The institution can respond to risk through various mechanisms such as avoidance, transfer, accepting and managing of the risk. When the institution elects to manage the risk, it will require control activities to support the management of the risk to within tolerable levels.
Control activities will produce detailed action plans for managing all material risks.
The risk assessment will have produced a management's perspective of the effectiveness of the existing controls. This would inform management of additional control interventions required to better manage the risk exposures to an acceptable level. Management will be able to consider the best control options from various alternative control types:
These ensure that the institutions structure and systems support its policies, plans and objectives and operate within laws and regulations;
These ensure that policies and objectives are delivered in an efficient and effective manner and that losses are minimised;
These ensure that resources allocated are accounted for fully and transparently and are properly documented;
Information Technology controls
These controls relate to IT systems and include access control, controls of system software programmes, business continuity controls and other controls.

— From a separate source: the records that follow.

-- ==== Sys2Proof/Machine/Vector.lean ====
section
/-! DEFINITION. The V0 and V1 slots (R140 to R161). -/

namespace Sys2Proof.Machine

/-! ## Lanes (R141, R142) -/

/-- Element width of a type code (R141). -/
def tyW (ty : BitVec 5) : Nat := fmtWidth (fun _ => 0) ty.toNat
/-- Is an integer type signed? -/
def tySigned (ty : BitVec 5) : Bool := ty == 3 || ty == 5 || ty == 6 || ty == 8
/-- Is element i enabled: bit i mod 128 of the lane mask named by G (R142)? -/
def laneOn (x : Ctx) (o : VA) (i : Nat) : Bool := (x.qreg o.g.toNat).getLsbD (i % 128)
/-- Values of width w placed by element from bit `base` on, and the bits they take. -/
def packLanes (base w : Nat) (l : List (Nat × Nat)) : VWord × VWord :=
  (BitVec.ofNat 1024 (l.foldl (fun a e => a + (e.2 % 2 ^ w) * 2 ^ (base + w * e.1)) 0),
   BitVec.ofNat 1024 (l.foldl (fun a e => a + (2 ^ w - 1) * 2 ^ (base + w * e.1)) 0))
/-- Element values land in their bits of vd (R142). -/
def State.landLanes (s : State) (o : VA) (c base w : Nat) (l : List (Nat × Nat)) : State :=
  let p := packLanes base w l
  s.landMask (rV o.vd) (.cls c) p.1 p.2
/-- The enabled elements of the first n. -/
def lanesOn (x : Ctx) (o : VA) (n : Nat) : List Nat := (List.range n).filter (laneOn x o)

/-- A lane operation: `f i` gives the value and the flags of element i; it is asked for the enabled ones only. -/
def laneOp (o : VA) (c n base w : Nat) (f : Nat → Nat × Nat) (s : State) : State :=
  let r := (lanesOn s.pre o n).map fun i => (i, f i)
  (s.flag (r.foldl (fun a e => a ||| e.2.2) 0)).landLanes o c base w (r.map fun e => (e.1, e.2.1))

/-- A lane operation on w-bit elements of the whole register that raises no flag. -/
def plainOp (o : VA) (c w : Nat) (f : Nat → Nat) (s : State) : State := laneOp o c (1024 / w) 0 w (fun i => (f i, 0)) s

/-- A lane comparison: bit i of the lane mask vd becomes `f i`.1, with the flags `f i`.2 (R146, R149). -/
def laneCmp (o : VA) (w : Nat) (f : Nat → Bool × Nat) (s : State) : State :=
  let r := (lanesOn s.pre o (1024 / w)).map fun i => (i, f i)
  let p := packLanes 0 1 (r.map fun e => (e.1, e.2.1.toNat))
  (s.flag (r.foldl (fun a e => a ||| e.2.2) 0)).landMask (rQ (o.vd.toNat % 8)) (.cls 4) p.1 p.2

/-! ## Integer lane instructions (R145, R146) -/

/-- The low w bits of an integer, as a number. -/
def wrapN (w : Nat) (x : Int) : Nat := (x % (2 : Int) ^ w).toNat
/-- The reading of a w-bit element under its type. -/
def tyVal (ty : BitVec 5) (w e : Nat) : Int := if tySigned ty then signedN e w else (e : Int)
/-- The smallest value of a type. -/
def tyMin (ty : BitVec 5) (w : Nat) : Int := if tySigned ty then -(2 : Int) ^ (w - 1) else 0
/-- The largest value of a type. -/
def tyMax (ty : BitVec 5) (w : Nat) : Int := if tySigned ty then (2 : Int) ^ (w - 1) - 1 else (2 : Int) ^ w - 1

/-- An integer lane operation with two sources: `f w a b`. -/
def vint2 (o : VA) (c : Nat) (f : Nat → Nat → Nat → Nat) (s : State) : State :=
  let w := tyW o.ty
  let a := s.pre.vreg o.va.toNat
  let b := s.pre.vreg o.vb.toNat
  plainOp o c w (fun i => f w (elemAt a (w * i) w) (elemAt b (w * i) w)) s

/-- An integer lane operation with one source. -/
def vint1 (o : VA) (f : Nat → Nat → Nat) (s : State) : State :=
  let w := tyW o.ty
  let a := s.pre.vreg o.va.toNat
  plainOp o 4 w (fun i => f w (elemAt a (w * i) w)) s

/-- A saturating lane operation: SAT where an enabled element is clamped, to the range of ty (R145), which for a signed ty reaches the least
integer and not `Fmt.sat`'s -maxmag (log entry 8). -/
def vsat (o : VA) (f : Int → Int → Int) (s : State) : State :=
  let w := tyW o.ty
  let a := s.pre.vreg o.va.toNat
  let b := s.pre.vreg o.vb.toNat
  laneOp o 4 (1024 / w) 0 w (fun i =>
    let v := f (tyVal o.ty w (elemAt a (w * i) w)) (tyVal o.ty w (elemAt b (w * i) w))
    if tyMax o.ty w < v then (wrapN w (tyMax o.ty w), flagSAT)
    else if v < tyMin o.ty w then (wrapN w (tyMin o.ty w), flagSAT)
    else (wrapN w v, 0)) s

/-- vadd. -/
def execVadd (o : VA) (s : State) : Out := issueOp (.vadd o) (vint2 o 4 fun _ a b => a + b) s
/-- vsub. -/
def execVsub (o : VA) (s : State) : Out := issueOp (.vsub o) (vint2 o 4 fun w a b => a + 2 ^ w - b) s
/-- vmul. -/
def execVmul (o : VA) (s : State) : Out := issueOp (.vmul o) (vint2 o 5 fun _ a b => a * b) s
/-- vmulh. -/
def execVmulh (o : VA) (s : State) : Out :=
  issueOp (.vmulh o) (vint2 o 5 fun w a b => wrapN w (tyVal o.ty w a * tyVal o.ty w b / (2 : Int) ^ w)) s
/-- vand. -/
def execVand (o : VA) (s : State) : Out := issueOp (.vand o) (vint2 o 4 fun _ a b => a &&& b) s
/-- vor. -/
def execVor (o : VA) (s : State) : Out := issueOp (.vor o) (vint2 o 4 fun _ a b => a ||| b) s
/-- vxor. -/
def execVxor (o : VA) (s : State) : Out := issueOp (.vxor o) (vint2 o 4 fun _ a b => a ^^^ b) s
/-- vandn. -/
def execVandn (o : VA) (s : State) : Out := issueOp (.vandn o) (vint2 o 4 fun w a b => a &&& (2 ^ w - 1 - b)) s
/-- vshl. -/
def execVshl (o : VA) (s : State) : Out := issueOp (.vshl o) (vint2 o 4 fun w a b => a * 2 ^ (b % w)) s
/-- vshr. -/
def execVshr (o : VA) (s : State) : Out := issueOp (.vshr o) (vint2 o 4 fun w a b => a / 2 ^ (b % w)) s
/-- vsra. -/
def execVsra (o : VA) (s : State) : Out :=
  issueOp (.vsra o) (vint2 o 4 fun w a b => wrapN w (signedN a w / (2 : Int) ^ (b % w))) s
/-- vmin. -/
def execVmin (o : VA) (s : State) : Out := issueOp (.vmin o) (vint2 o 4 fun w a b => if signedN b w < signedN a w then b else a) s
/-- vmax. -/
def execVmax (o : VA) (s : State) : Out := issueOp (.vmax o) (vint2 o 4 fun w a b => if signedN a w < signedN b w then b else a) s
/-- vminu. -/
def execVminu (o : VA) (s : State) : Out := issueOp (.vminu o) (vint2 o 4 fun _ a b => min a b) s
/-- vmaxu. -/
def execVmaxu (o : VA) (s : State) : Out := issueOp (.vmaxu o) (vint2 o 4 fun _ a b => max a b) s
/-- vabs: the most negative value gives itself. -/
def execVabs (o : VA) (s : State) : Out := issueOp (.vabs o) (vint1 o fun w a => wrapN w (signedN a w).natAbs) s
/-- vneg. -/
def execVneg (o : VA) (s : State) : Out := issueOp (.vneg o) (vint1 o fun w a => 2 ^ w - a) s
/-- vcmp. -/
def execVcmp (o : VA) (s : State) : Out :=
  issueOp (.vcmp o) (fun s =>
    let w := tyW o.ty
    let a := s.pre.vreg o.va.toNat
    let b := s.pre.vreg o.vb.toNat
    laneCmp o w (fun i => (icond (o.mod.toNat % 32) w (elemAt a (w * i) w) (elemAt b (w * i) w), 0)) s) s
/-- vadd.sat. -/
def execVaddSat (o : VA) (s : State) : Out := issueOp (.vaddSat o) (vsat o fun a b => a + b) s
/-- vsub.sat. -/
def execVsubSat (o : VA) (s : State) : Out := issueOp (.vsubSat o) (vsat o fun a b => a - b) s
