/-- ldg.8. -/
def execLdg8 (o : LM) (s : State) : Out := issueOp (.ldg8 o) (ldgOp o 1) s
/-- ldg.16. -/
def execLdg16 (o : LM) (s : State) : Out := issueOp (.ldg16 o) (ldgOp o 2) s
/-- ldg.32. -/
def execLdg32 (o : LM) (s : State) : Out := issueOp (.ldg32 o) (ldgOp o 4) s
/-- ldg.64. -/
def execLdg64 (o : LM) (s : State) : Out := issueOp (.ldg64 o) (ldgOp o 8) s
/-- ldg.v. -/
def execLdgV (o : LM) (s : State) : Out := issueOp (.ldgV o) (lmLoad o (.load false) (some (rV o.d)) 8 (loadNeed 128 8 0)) s
/-- ldk.32. -/
def execLdk32 (o : LM) (s : State) : Out := issueOp (.ldk32 o) (ldkOp o 4) s
/-- ldk.64. -/
def execLdk64 (o : LM) (s : State) : Out := issueOp (.ldk64 o) (ldkOp o 8) s
/-- ldacq.32. -/
def execLdacq32 (o : LM) (s : State) : Out := issueOp (.ldacq32 o) (ldacqOp o 4) s
/-- ldacq.64. -/
def execLdacq64 (o : LM) (s : State) : Out := issueOp (.ldacq64 o) (ldacqOp o 8) s

/-- ldsc: an entry of the scale queue is reserved at issue, with the number of its load (R177). -/
def execLdsc (o : LM) (s : State) : Out :=
  issueOp (.ldsc o) (fun s =>
    let id := s.now.nextUnit
    let t := lmLoad o (.scale id) none 128 (loadNeed 128 16 9) s
    if t.issue.raised.isSome then t
    else t.upd fun x => { x with scaleQ := x.scaleQ ++ [{ id := id, isB := o.d.getLsbD 0, ue4m3 := o.d.getLsbD 1 }] }) s

/-- A prefetch is dropped and counted (R170). -/
def State.dropPf (s : State) : State :=
  let d := dieOf s.cur
  s.modFe fun f => { f with pfDrops := Store.set 0 f.pfDrops d (Store.get 0 f.pfDrops d + 1) }

/-- pf of a line of device or host memory: dropped where its translation is invalid or has ACC = 0, or a byte would fault; otherwise the
line comes into the LLC and, for pf.cc, the cluster cache, and its slice caches the translation; no mark is set and no lookup counted for a hint
(R170, R178, R393). pf.hbm of such a line acts as pf.llc (log entry 94). -/
def State.prefetchLine (s : State) (c line : Nat) (near : Bool) : State :=
  match s.leafFor (128 * line) false with
  | none => s.dropPf
  | some l =>
    if !l.word.getLsbD 5 || (s.homeFault (128 * line) 128 false).isSome then s.dropPf
    else if near then s.fillBy c line fun t => t.llcBring c line
    else (s.cacheLeaf l l.word (128 * line)).llcBring c line

/-- pf of a pool line: a VALID frame's line comes into the LLC; otherwise nothing does, since only the prefetch engine fills frames (R419),
and one that the pool would reject is dropped (R170, R421). -/
def State.prefetchPool (s : State) (c : Nat) (k : Word128) (off : Nat) : State :=
  match s.frameFor (s.ctx c).asid k (off / 128 * 128) 128 with
  | some f => s.frameLines f (off / 128 * 128) 128
  | none => if s.poolFinding k = 0 then s else s.dropPf

/-- pf (R170, R175, R178): the line that holds the target comes nearer; one whose target would fault is dropped; a window address is near
already (R332). The target byte alone is checked, with the read right (log entries 72 and 73). -/
def execPf (o : LM) (s : State) : Out :=
  issueOp (.pf o) (fun s =>
    match s.pre.targetOf s.cur (s.pre.own o.l1 o.base) (immS 10 o.off.toNat o.ext * 128) (loadNeed 1 1 9) with
    | .error _ => s.dropPf
    | .ok (.ia a) => if isWindow a then s else s.prefetchLine s.cur (a / 128) (o.d.toNat % 4 == 0)
    | .ok (.pool k off) => s.prefetchPool s.cur k off
    | .ok .none => s) s

/-! ## Stores (R180, R421) -/

/-- A store joins the store queue; a pool store that no earlier access of the context holds back is in the frames at once (R182, R421). -/
def State.addStore (s : State) (u : MemUnit) : State := (s.addUnit u).frameStores s.cur

/-- The need of a store. -/
def storeNeed (n kind data : Nat) : Need := { size := n, align := n, cap := 2, rd := false, wr := true, kind := kind, data := data }

/-- stg and strel of n bytes. -/
def stgOp (o : SM) (n : Nat) (rel : Bool) (s : State) : State :=
  let v := mValue s.pre o.data n
  s.issueAt 4 true (s.pre.targetOf s.cur (s.pre.areg o.base.toNat) (immS 6 o.off.toNat o.ext * n)
    (storeNeed n (if rel then 8 else 1) v)) fun t =>
    s.addStore { s.unitOf 4 (.store rel) t n with
      data := v
      order := if rel then 2 else 0 }
/-- stk of n bytes. -/
def stkOp (o : SM) (n : Nat) (s : State) : State :=
  let v := mValue s.pre o.data n
  s.issueAt 4 true (s.pre.capTarget (o.base.toNat % 16) (immS 6 o.off.toNat o.ext * n) (storeNeed n 1 v)) fun t =>
    s.addStore { s.unitOf 4 (.store false) t n with data := v }

/-- stg.8. -/
def execStg8 (o : SM) (s : State) : Out := issueOp (.stg8 o) (stgOp o 1 false) s
/-- stg.16. -/
def execStg16 (o : SM) (s : State) : Out := issueOp (.stg16 o) (stgOp o 2 false) s
/-- stg.32. -/
def execStg32 (o : SM) (s : State) : Out := issueOp (.stg32 o) (stgOp o 4 false) s
/-- stg.64. -/
def execStg64 (o : SM) (s : State) : Out := issueOp (.stg64 o) (stgOp o 8 false) s
/-- stk.32. -/
def execStk32 (o : SM) (s : State) : Out := issueOp (.stk32 o) (stkOp o 4) s
/-- stk.64. -/
def execStk64 (o : SM) (s : State) : Out := issueOp (.stk64 o) (stkOp o 8) s
/-- strel.32. -/
def execStrel32 (o : SM) (s : State) : Out := issueOp (.strel32 o) (stgOp o 4 true) s
/-- strel.64. -/
def execStrel64 (o : SM) (s : State) : Out := issueOp (.strel64 o) (stgOp o 8 true) s

/-! ## Atomics and reductions (R183 to R188) -/

/-- Byte offset of an AT form. -/
def atOff (o : AT) (n : Nat) : Int :=
  match o.ext with
  | none => 0
  | some e => (e.extractLsb' 8 24).toInt * n

/-- Issue an atomic: its operation, bytes, alignment, rights, window kind, operands and destinations. -/
def atIssue (o : AT) (op : UnitOp) (n cap kind v v2 : Nat) (d d2 : Option Dest) (s : State) : State :=
  s.issueAt 4 true (s.pre.targetOf s.cur (s.pre.areg o.base.toNat) (atOff o n)
    { size := n, align := n, cap := cap, rd := true, wr := true, kind := kind, data := v }) fun t =>
    s.addUnit { s.unitOf 4 op t n with
      data := v
      data2 := v2
      dest := d
      dest2 := d2
      order := o.ord.toNat }

/-- The low n bytes of a scalar register. -/
def sLow (x : Ctx) (r : BitVec 5) (n : Nat) : Nat := (x.sreg r.toNat).toNat % 2 ^ (8 * n)

/-- amo (R184). -/
def amoOp (o : AT) (op n : Nat) (s : State) : State :=
  atIssue o (.atomic op (destOf (rS o.d)).isSome) n 4 (if op = 0 then 3 else 5) (sLow s.pre o.data n) 0 (destOf (rS o.d)) none s
/-- red (R186). -/
def redOp (o : AT) (op n : Nat) (s : State) : State :=
  atIssue o (.atomic op false) n 8 (if op = 0 then 4 else if op = 9 then 6 else 5) (sLow s.pre o.data n) 0 none none s

/-- cas.32 and cas.64 (R185). -/
def casOp (o : AT) (n : Nat) (s : State) : State :=
  atIssue o .cas n 4 5 (sLow s.pre o.data n) (sLow s.pre (BitVec.ofNat 5 (AT.newReg o)) n) (destOf (rS o.d)) none s
/-- A pair of scalar registers, the low half in the even one; (s0, s1) supplies 0 for the low half. -/
def sPair (x : Ctx) (r : BitVec 5) : Nat := (x.sreg r.toNat).toNat + 2 ^ 64 * (x.sreg (r + 1).toNat).toNat
/-- cas.128. -/
def cas128Op (o : AT) (s : State) : State :=
  let some? := (destOf (rS o.d)).isSome
  atIssue o .cas 16 4 6 (sPair s.pre o.data) (sPair s.pre (BitVec.ofNat 5 (AT.newReg o))) (destOf (rS o.d))
    (if some? then some (rS (o.d + 1)) else none) s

Each control type above can be classified as either:
These controls are designed to discourage errors or irregularities from occurring e.g. adequate physical security of assets to prevent losses such as theft or damage. If properly enforced, these controls are usually the most effective type of controls;
These controls are designed to find errors or irregularities after they have occurred e.g. performance of reconciliation procedures to identify errors;
These controls usually operate together with detective controls in order to correct identified errors or irregularities.
3.1 Considerations for improving controls
The following questions could provide useful information for a high level understanding of the underlying issues and the control improvements required:
· What is the risk assessment telling us about the effectiveness of the current controls (What needs to be enhanced)?
· What are the various options available for addressing the residual risk?
· What amount and quality of information do we have about the risk (what additional information is required to fully understand and respond to this risk)?
· How much is the additional control going to cost and how does this compare with the benefits to be derived from the additional control?
· Is there a necessity for introducing new policies and procedures, or updating the existing policies and procedures?
· How will we measure whether the new control measures are working or not?
· What is the action plan for addressing the control gaps?
· Who is the responsible person?
· What project plans should we put in place?
3.2 Assurance on control activities
Up until now the control adequacy and effectiveness was based exclusively on management perception. The inherent danger in this is that "optimism bias" could prevail, that is to say, management is more optimistic about the control environment than they really should be.
An examination of the control activities performed by an independent party has the advantage of eliminating "optimism bias" and revealing a more realistic perspective of the control activities.
Independent assurance can be provided by internal audit, a corporate function, independent consultants or the Auditor-General.
The reports provided by these assurance providers should be utilised to update the assessments reflected in the risk register and should form the basis for developing additional control enhancements that is required.